:: Working data ::

-- ==== Sys2Proof/Syntax.lean ====
section
/-! DEFINITION. The commands of the block: one constructor per row of the table of operations and events, with the
operands that each needs. A command is a register access, an Aqken instruction of a named thread, a protocol operation,
or an event that the outside world or the passage of time brings; its operands carry what only the outside knows. -/
namespace Sys2Proof

/-- Who makes a register access (R5, R475): the host, a steward core, or the Watch. -/
inductive Who where
  | host
  | steward (core : Nat)
  | watch
  deriving DecidableEq, Repr

/-- An Aqken thread: a slot of a logical engine (EID 0–255, slot 0–3), a steward core (0–7), or the Watch (R96, R129). -/
inductive Thr where
  | eng (eid slot : Nat)
  | stw (core : Nat)
  | watch
  deriving DecidableEq, Repr

/-- Format A of R139, without OPC: predicate, negation, register fields, and the bits SB, SCL and MOD. -/
structure FmtA where
  pred : Nat
  neg : Bool
  d : Nat
  a : Nat
  b : Nat
  rc : Nat
  sb : Bool
  scl : Bool
  mod : Nat
  deriving DecidableEq, Repr

/-- Format I of R139. -/
structure FmtI where
  pred : Nat
  neg : Bool
  d : Nat
  a : Nat
  scl : Bool
  ik : Nat
  imm : Nat
  deriving DecidableEq, Repr

/-- Format M of R139; `off` holds the 24 bits of OFF. -/
structure FmtM where
  pred : Nat
  neg : Bool
  d : Nat
  a : Nat
  idx : Nat
  vi : Bool
  size : Nat
  sx : Bool
  scale : Nat
  scl : Bool
  aop : Nat
  off : Nat
  deriving DecidableEq, Repr

/-- Format B of R139; `disp` holds the 30 bits of DISP. -/
structure FmtB where
  pred : Nat
  neg : Bool
  d : Nat
  a : Nat
  all : Bool
  disp : Nat
  deriving DecidableEq, Repr

/-- Format X of R139 for SWEEP, SAMPLE and DHINT. -/
structure FmtX where
  pred : Nat
  neg : Bool
  d : Nat
  a : Nat
  b : Nat
  filt : Nat
  cam : Bool
  index : Nat
  pl : Nat
  deriving DecidableEq, Repr

/-- R82. Where the rays of a tile go in frame mode: the base and pitch of its back buffer, as the frame program names them. -/
structure TileTarget where
  tile : Nat
  base : Nat
  pitch : Nat
  deriving DecidableEq, Repr


/-- R23, R336, R360, R420. The clients of the fabric. -/
inductive Client where
  | composition | writeBack | camera | ispTable | backlight | panelDrive
  | steward | walk | context | health
  | rayEngine | tileDecoder | dma (engine ring : Nat)
  | packer | blitter | bar2 | gleaner | scrubber
  deriving DecidableEq, Repr

/-- R336. What the ECC check of a granule finds: nothing; a single-bit error on bit `lane` of its 64-bit word `word`; or an uncorrectable
error. -/
inductive Ecc where
  | clean
  | single (lane word : Nat)
  | double
  deriving DecidableEq, Repr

:::

## Work required
Going through the listing above, copy out every line that has the string "steward".

## Answer
/-- Who makes a register access (R5, R475): the host, a steward core, or the Watch. -/
  | steward (core : Nat)
/-- An Aqken thread: a slot of a logical engine (EID 0–255, slot 0–3), a steward core (0–7), or the Watch (R96, R129). -/
  | steward | walk | context | health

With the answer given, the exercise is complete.